There is NO such big error occurred Sublime properly hinted after every error and accordingly rectified it.

RESULTS :

The following are the output of the above program-

For Linear Curve fitting the plot obtained is-

For Cubic Curve fitting the plot obtained is-

Based on the above work, we can answer the following questions:

Q. What does popt and pcov mean?

Ans. 'popt' represents the matrix which stores and extracts the coefficients for the fitting functions according to the general equations defined.

popt : array, Optimal values for the parameters so that the sum of the squared residuals of f(xdata, *popt) - ydata is minimized

'pcov' represents the square matrix which stores the estimated values of covariance of the coefficients of the above. The diagonal element of this square matrix also represents variance of that coefficients .

pcov : 2d array

The estimated covariance of popt. The diagonals provide the variance of the parameter estimate. To compute one standard deviation errors on the parameters use perr = np.sqrt(np.diag(pcov)).How the sigma parameter affects the estimated covariance depends on absolute_sigma argument, as if True, sigma is used in an absolute sense and the estimated parameter covariance pcov reflects these absolute values. If False, only the relative magnitudes of the sigma values matter. The returned parameter covariance matrix pcov is based on scaling sigma by a constant factor.

Q. What does np.array(temperature) do?

Ans This command converts each value of temperature in the data file into an array using numpy module.

Q. What does the * in *popt mean?

Ans '*' , '*popt' indicates and returns each coefficients stored in popt array.

Q. What needs to be done in order to make the curve fit perfect?

Ans If we increase the order of the polynomial, the error produced will be less and curve fit perfectly. On increasing the order of the polynomial the value of $R^{2}$ will be close to 1 and is assumed to perfect fit.

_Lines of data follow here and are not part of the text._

-- ==== Sys2Proof/Machine/PacketAssembler.lean ====
section
/-! DEFINITION. The PacketAssembler: the per-state steps of WAIT_PREAMBLE, WAIT_DATA and WAIT_END_BIT, and the global
post-bit check (42_packet_assembler.md). -/

namespace Sys2Proof.Machine

open Sys2Proof

/-- The oversized packet is dropped (42_packet_assembler.md R93, R94). -/
def dropOversized (s : State) : State :=
  (State.emit .overflow { s with rx := goPreamble s.cfg s.rx }).countOverflow

/-- `PreambleStep()`, the per-state step of WAIT_PREAMBLE: nothing (42_packet_assembler.md R92). -/
def preambleStep (s : State) : State := s

/-- Data bit `b` is shifted into `tempByte` from the least significant end and counted
(42_packet_assembler.md R93, 20_memory.md R35). -/
def shiftIn (b : Bool) (r : Receiver) : Receiver :=
  { r with bitCount := r.bitCount + 1, tempByte := (r.tempByte <<< 1) ||| BitVec.ofNat 8 b.toNat }

/-- The finished byte is appended to the working message and accumulated (42_packet_assembler.md R93). `wSize` is at
most `MAXLEN` (10_state.md R23), so the byte has a place; a `wSize` above it, which no rule writes, has none and no
byte is written (log 13). -/
def appendByte (r : Receiver) : Receiver :=
  let r' := { r with
    working := { r.working with
      data := r.working.data.setIfInBounds r.working.size.toNat r.tempByte
      size := r.working.size + 1 } }
  { checksumAccumulate r'.tempByte r' with state := .waitEndBit }

/-- `DataStep(b)`, the per-state step of WAIT_DATA (42_packet_assembler.md R93). -/
def dataStep (b : Bool) (s : State) : State :=
  let s := { s with rx := shiftIn b s.rx }
  if s.rx.bitCount = 8 then
    if s.rx.working.size.toNat = Config.maxLen then dropOversized s
    else State.emit .byte { s with rx := appendByte s.rx }
  else s

/-- `EndBitStep(b)`, the per-state step of WAIT_END_BIT (42_packet_assembler.md R94). -/
def endBitStep (b : Bool) (s : State) : State :=
  if b then
    let s := { s with rx := goPreamble s.cfg s.rx }
    if checksumValid s.rx then commit s else checksumReject s
  else if s.rx.working.size.toNat = Config.maxLen then dropOversized s
  else { s with rx := { s.rx with state := .waitData, bitCount := 0, tempByte := 0 } }

/-- More than `PRE_LIMIT` ones: which start-bit state is entered (42_packet_assembler.md R95, 90_conflicts.md C4). -/
def enterStart (s : State) : State :=
  State.emit .preamble
    { s with rx := if s.cfg.syncAlways || s.rx.checksum != 0 then enterSync s.cfg s.rx else enterFull s.cfg s.rx }

/-- `PostBitCheck(b)`, on the state after the per-state step (42_packet_assembler.md R95, R96). -/
def postBitCheck (b : Bool) (s : State) : State :=
  if s.rx.state = .waitStartBit then s
  else if b then
    let s := { s with rx := { s.rx with preambleBitCount := satSucc s.rx.preambleBitCount } }
    if Config.preLimit < s.rx.preambleBitCount.toNat then enterStart s else s
  else { s with rx := { s.rx with preambleBitCount := 0 } }

end Sys2Proof.Machine
end

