-- ==== Sys2Proof/Laws/State.lean ====
section
/-! SUPPORT. The small lemmas of the state: one per field for every operation that updates it. -/

namespace Sys2Proof.Machine

open Sys2Proof

/-! ### Operations on the receiver registers -/

@[simp] theorem setThr_state (p : ThrPhase) (c : Config) (r : Receiver) : (setThr p c r).state = r.state := rfl
@[simp] theorem setThr_halfBit (p : ThrPhase) (c : Config) (r : Receiver) : (setThr p c r).halfBit = r.halfBit := rfl
@[simp] theorem setThr_bitMin (p : ThrPhase) (c : Config) (r : Receiver) :
    (setThr p c r).bitMin = (thrPair c p).lo := rfl
@[simp] theorem setThr_bitMax (p : ThrPhase) (c : Config) (r : Receiver) :
    (setThr p c r).bitMax = (thrPair c p).hi := rfl
@[simp] theorem setThr_edgePolarity (p : ThrPhase) (c : Config) (r : Receiver) :
    (setThr p c r).edgePolarity = r.edgePolarity := rfl
@[simp] theorem setThr_lastTs (p : ThrPhase) (c : Config) (r : Receiver) : (setThr p c r).lastTs = r.lastTs := rfl
@[simp] theorem setThr_bit1 (p : ThrPhase) (c : Config) (r : Receiver) : (setThr p c r).bit1 = r.bit1 := rfl
@[simp] theorem setThr_bit2 (p : ThrPhase) (c : Config) (r : Receiver) : (setThr p c r).bit2 = r.bit2 := rfl
@[simp] theorem setThr_preambleBitCount (p : ThrPhase) (c : Config) (r : Receiver) :
    (setThr p c r).preambleBitCount = r.preambleBitCount := rfl
@[simp] theorem setThr_bitCount (p : ThrPhase) (c : Config) (r : Receiver) :
    (setThr p c r).bitCount = r.bitCount := rfl
@[simp] theorem setThr_tempByte (p : ThrPhase) (c : Config) (r : Receiver) :
    (setThr p c r).tempByte = r.tempByte := rfl
@[simp] theorem setThr_checksum (p : ThrPhase) (c : Config) (r : Receiver) :
    (setThr p c r).checksum = r.checksum := rfl
@[simp] theorem setThr_working (p : ThrPhase) (c : Config) (r : Receiver) : (setThr p c r).working = r.working := rfl

@[simp] theorem goPreamble_state (c : Config) (r : Receiver) : (goPreamble c r).state = .waitPreamble := rfl
@[simp] theorem goPreamble_halfBit (c : Config) (r : Receiver) : (goPreamble c r).halfBit = r.halfBit := rfl
@[simp] theorem goPreamble_bitMin (c : Config) (r : Receiver) : (goPreamble c r).bitMin = c.pre.lo := rfl
@[simp] theorem goPreamble_bitMax (c : Config) (r : Receiver) : (goPreamble c r).bitMax = c.pre.hi := rfl
@[simp] theorem goPreamble_edgePolarity (c : Config) (r : Receiver) :
    (goPreamble c r).edgePolarity = r.edgePolarity := rfl
@[simp] theorem goPreamble_lastTs (c : Config) (r : Receiver) : (goPreamble c r).lastTs = r.lastTs := rfl
@[simp] theorem goPreamble_bit1 (c : Config) (r : Receiver) : (goPreamble c r).bit1 = r.bit1 := rfl
@[simp] theorem goPreamble_bit2 (c : Config) (r : Receiver) : (goPreamble c r).bit2 = r.bit2 := rfl
@[simp] theorem goPreamble_preambleBitCount (c : Config) (r : Receiver) :
    (goPreamble c r).preambleBitCount = r.preambleBitCount := rfl
@[simp] theorem goPreamble_bitCount (c : Config) (r : Receiver) : (goPreamble c r).bitCount = 0 := rfl
@[simp] theorem goPreamble_tempByte (c : Config) (r : Receiver) : (goPreamble c r).tempByte = r.tempByte := rfl
@[simp] theorem goPreamble_checksum (c : Config) (r : Receiver) : (goPreamble c r).checksum = r.checksum := rfl
@[simp] theorem goPreamble_working (c : Config) (r : Receiver) : (goPreamble c r).working = r.working := rfl
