/-! ### The preamble -/

/-- Settles O19: the post-bit check with at most ten ones. -/
theorem preambleBitsAreCounted : Obligations.PreambleBitsAreCounted := by
  unfold Obligations.PreambleBitsAreCounted
  intro s d t b hstate hbit
  rw [exec_of_carriesBit_waitPreamble hstate hbit]
  have hne : s.rx.state ≠ .waitStartBit := by simp [hstate]
  refine ⟨fun hb => ?_, fun hb hfew => ?_⟩ <;> subst hb
  · rw [postBitCheck_zero (by exact hne)]
    rfl
  · rw [postBitCheck_one (by exact hne) (by exact Nat.le_of_lt_succ hfew)]
    rfl

/-! Which start-bit state a completed preamble enters (42_packet_assembler.md R95, 90_conflicts.md C4). -/

theorem enterStart_of_sync {s : State} (h : s.cfg.syncAlways = true ∨ s.rx.checksum ≠ 0) :
    enterStart s = State.emit .preamble { s with rx := enterSync s.cfg s.rx } := by
  have hif : (s.cfg.syncAlways || s.rx.checksum != 0) = true := by simpa using h
  simp only [enterStart, hif, if_true]

theorem enterStart_of_full {s : State} (hno : s.cfg.syncAlways = false) (hsum : s.rx.checksum = 0) :
    enterStart s = State.emit .preamble { s with rx := enterFull s.cfg s.rx } := by
  have hif : ¬ (s.cfg.syncAlways || s.rx.checksum != 0) = true := by simp [hno, hsum]
  simp only [enterStart, if_neg hif]

/-- Entered again, the full-bit wait only gets its thresholds written. -/
theorem enterFull_of_waitStartBitFull {c : Config} {r : Receiver} (h : r.state = .waitStartBitFull) :
    enterFull c r = { r with bitMin := c.pre.lo, bitMax := c.pre.hi } := by
  obtain ⟨state⟩ := r
  subst h
  rfl

/-- Settles O20: the post-bit check with more than ten ones, for the two start-bit states. -/
theorem preambleEntersAStartBitState : Obligations.PreambleEntersAStartBitState := by
  unfold Obligations.PreambleEntersAStartBitState
  intro s d t hstate hbit hones
  have hne : s.rx.state ≠ .waitStartBit := by simp [hstate]
  rw [exec_of_carriesBit_waitPreamble hstate hbit, postBitCheck_preamble (by exact hne) (by exact hones),
    ← bitEvents_or_preamble]
  refine ⟨fun hsync => ?_, fun hno hsum => ?_⟩
  · rw [enterStart_of_sync (by exact hsync)]
    rfl
  · rw [enterStart_of_full (by exact hno) (by exact hsum)]
    rfl

/-- Settles O25: the full-bit wait opens a packet on a zero; a one is one more of the preamble. -/
theorem fullBitWaitForTheStartBit : Obligations.FullBitWaitForTheStartBit := by
  unfold Obligations.FullBitWaitForTheStartBit
  intro s d t b hstate hbit
  have hne : s.rx.state ≠ .waitStartBit := by simp [hstate]
  rw [exec_of_carriesBit_waitStartBitFull hstate hbit]
  refine ⟨fun hb => ?_, fun hb hones hno hsum => ?_⟩ <;> subst hb
  · have hzero (u : State) : fullStartStep false u = acceptStart false u := rfl
    rw [hzero, postBitCheck_acceptStart, ← bitEvents_or_start]
    rfl
  · have hone (u : State) : fullStartStep true u = u := rfl
    rw [hone, postBitCheck_preamble (by exact hne) (by exact hones),
      enterStart_of_full (by exact hno) (by exact hsum), ← bitEvents_or_preamble]
    rw [enterFull_of_waitStartBitFull (by exact hstate)]
    rfl

/-! ### The second half-bit of a pair -/

theorem halfBitStep_h1_zero {s : State} (h : s.rx.halfBit = .h1) (e : Nat) :
    halfBitStep false e s = { s with rx := { s.rx with halfBit := .h3 } } := by
  simp only [halfBitStep, h]

theorem halfBitStep_pair {s : State} (h : s.rx.halfBit = .h1) {e : Nat}
    (hdiff : ((e : Int) - (s.rx.bit1 : Int)).natAbs ≤ s.cfg.maxBitDiff) :
    halfBitStep true e s = { s with rx := { s.rx with bit2 := e, halfBit := .h0 } } := by
  rw [← absDiff_eq_natAbs] at hdiff
  simp only [halfBitStep, h, pairOfOnes, Nat.not_lt.2 hdiff, if_false]

theorem halfBitStep_unequal_pair {s : State} (h : s.rx.halfBit = .h1) {e : Nat}
    (hdiff : s.cfg.maxBitDiff < ((e : Int) - (s.rx.bit1 : Int)).natAbs) :
    halfBitStep true e s = syncFail { s with rx := { s.rx with bit2 := e } } := by
  rw [← absDiff_eq_natAbs] at hdiff
  simp only [halfBitStep, h, pairOfOnes, hdiff, if_true]

theorem halfBitStep_one_after_zero {s : State} (h : s.rx.halfBit = .h3 ∨ s.rx.halfBit = .h4) (e : Nat) :
    halfBitStep true e s = syncFail s := by
  obtain h | h := h <;> simp only [halfBitStep, h]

This technique requires characterizing capacities each an ideal opportunity for another polynomial and can be viewed as long. Rather than this technique the one of the information state temperature can be part into numerous areas state temperature segment has 5000 information in it, we can part it into 10 spaces of 500 qualities and on the off chance that we plot them it will fit consummately on bend.

CONCLUSION :
Henceforth we can infer that to make bend fit great $R^{2}$ ought to be near 1. It very well may be found from the outcomes got concerning straight bend fit $R^{2}$ is around 0.93 and for cubic bend fit it is about 0.99. So it tends to be said that cubic polynomial fits superior to straight polynomial. In the event that the request for the polynomial expands, the estimation of $R^{2}$ will creep towards 1 and fit will be thought to be acceptable.